= David K. Reynolds =

David Kent Reynolds is an author and the founder of Constructive Living.
He was a faculty member at the UCLA School of Public Health, the University of Southern California School of Medicine and the University of Houston. He is currently Director of the Constructive Living Center in Coos Bay, Oregon.
In 1988 he was retained by the World Health Organization (WHO) to teach Constructive Living to professional health workers in China. Reynolds studied Morita therapy and Naikan and lectures on these subjects to Japanese in Japanese in Japan. He is the only non-Japanese citizen to have received the Morita Prize and the Kora Prize from the Morita Therapy Association in Japan.
Reynolds, an American, currently divides his time between Japan and the United States.

== Books==
Many of Reynolds' books about Constructive Living contain a reference to water in their title. They have been published in eight countries around the world.
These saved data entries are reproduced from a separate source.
/-- What `halfErasedBlockRedoEff` may change. -/
theorem halfErasedBlockRedoEff_only (die block : Nat) (blankPass1 blankPass2 : Bool) (s : State) :
    Only (List.append [.out,
    .gen, .he, .ctl, .sh, .lost, .fs, .mx, .ns, .mm, .sp, .cs, .bp, .gf, .tw, .dg, .mg, .fi, .nand, .ff, .prov,
    .reg Reg.HE_WINLOG.COUNT, .reg Reg.HE_WINLOG.CAUSE, .reg Reg.HE_WINLOG.PORT, .reg Reg.HE_WINLOGLO.OFFSET,
    .reg Reg.HE_WINLOGHI.OFFSET, .reg Reg.HE_WINLOGHI.RID, .reg Reg.QE_CQFULL.COUNT, .reg Reg.MX_ERR.CEILHOLD,
    .reg Reg.MM_RETIRE.COUNT] [.reg Reg.MM_RETLAST.DIE, .reg Reg.MM_RETLAST.BLOCK, .reg Reg.MM_RETLAST.CAUSE,
    .reg Reg.MM_ERR.BLANKFAIL, .reg Reg.MM_ERR.SHORTCLOSE, .reg Reg.MM_ERR.ROWWD, .reg Reg.SP_LOSTCNT.POSITIONS,
    .reg Reg.SP_ERR.NOSPARE, .reg Reg.SP_ERR.THREEMISS, .reg Reg.SP_ERR.SPAREFAIL, .reg Reg.BP_ERRBUF.INDEX,
    .reg Reg.BP_ERRBUF.OWNER, .reg Reg.BP_ERRBUF.CAUSE, .reg Reg.BP_ERR.REVOKE, .reg Reg.GF_XFER.FAILED,
    .reg Reg.GF_ERR.XFERFAIL, .reg Reg.MG_LOGSTAT.DROPPED, .reg Reg.MG_ERR.LOGDROP, .reg Reg.FI_ARM.ARMED,
    .reg Reg.FI_ARM.DCAUSE, .reg Reg.FI_GF.EN, .reg Reg.FI_FL.EN, .reg Reg.FI_PCIE.EN, .reg Reg.FI_CNT.INJECTED,
    .reg Reg.FI_ERR.REALFAULT]) s (halfErasedBlockRedoEff die block blankPass1 blankPass2 s) := by
  unfold halfErasedBlockRedoEff
  repeat' first
    | intro _
    | with_reducible assumption
    | with_reducible exact Only.refl _ _
    | (extract_lets +onlyGivenNames x; refine Only.cut x ?_ (fun _ => ?_); unfold x; clear x; rotate_left; clear_value x)
    | (extract_lets +onlyGivenNames x; refine Only.cut2 x ?_ (fun _ => ?_); unfold x; clear x; rotate_left; clear_value x)
    | (extract_lets +onlyGivenNames x; refine Only.cutF x ?_ (fun _ => ?_); unfold x; clear x; rotate_left; clear_value x)
    | (extract_lets +onlyGivenNames x; refine Only.cutG x ?_ (fun _ => ?_); unfold x; clear x; rotate_left; clear_value x)
    | (extract_lets +onlyGivenNames x; refine Only.cutG2 x ?_ (fun _ => ?_); unfold x; clear x; rotate_left; clear_value x)
    | (extract_lets +onlyGivenNames x; refine Only.cutG3 x ?_ (fun _ => ?_); unfold x; clear x; rotate_left; clear_value x)
    | (extract_lets +onlyGivenNames x; refine Only.cutH x ?_ (fun _ => ?_); unfold x; clear x; rotate_left; clear_value x)
    | (extract_lets +onlyGivenNames x; clear_value x)
    | with_reducible apply Only.ite
    | fail_if_no_progress (with_reducible apply Only.upd_mx; decide +kernel)
    | (with_reducible apply Only.step (flagIf_only ..); exact .of (by decide +kernel))
    | (with_reducible apply Only.step (wipeBlock_only ..); exact .of (by decide +kernel))
    | (with_reducible apply Only.step (updBlk_only ..); exact .of (by decide +kernel))
    | (with_reducible apply Only.step (jAppend_only ..); exact .of (by decide +kernel))
    | (with_reducible apply Only.step (retireBlock_only ..); exact .of (by decide +kernel))
    | with_reducible apply_assumption -exfalso -symm
    | split
    | dsimp only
- Suicide Inside and Out, University of California Press, 1976
- Morita Psychotherapy, University of California Press, 1976
- The Quiet Therapies, University of Hawaii Press, 1980
- Naikan Psychotherapy, University of Chicago Press, 1983
- Constructive Living, University of Hawaii Press, 1984
- Playing Ball on Running Water, Morrow, 1984
- Living Lessons, Asahi Press, 1984
- Even in Summer the Ice Doesn't Melt, Morrow, 1986
- Water Bears no Scars, Morrow, 1987
- Flowing Bridges, Quiet Waters, SUNY Press, 1989
- Pools of Lodging for the Moon, Morrow, 1989
- A Thousand Waves, Morrow, 1990
- Thirsty, Swimming in the Lake, Morrow, 1991
- Plunging Through the Clouds, SUNY Press, 1993
- Rainbow Rising from a Stream, Morrow, 1992
- Reflections on the Tao te Ching, Morrow, 1993
- A Handbook of Constructive Living, Morrow, 1995; University of Hawaii Press, 2002
- Light Waves: Fine Tuning the Mind, University of Hawaii Press, 2001
- Water, Snow, Water, University of Hawaii Press, 2013.
and recent Kindle books, all combined totaling 50 titles.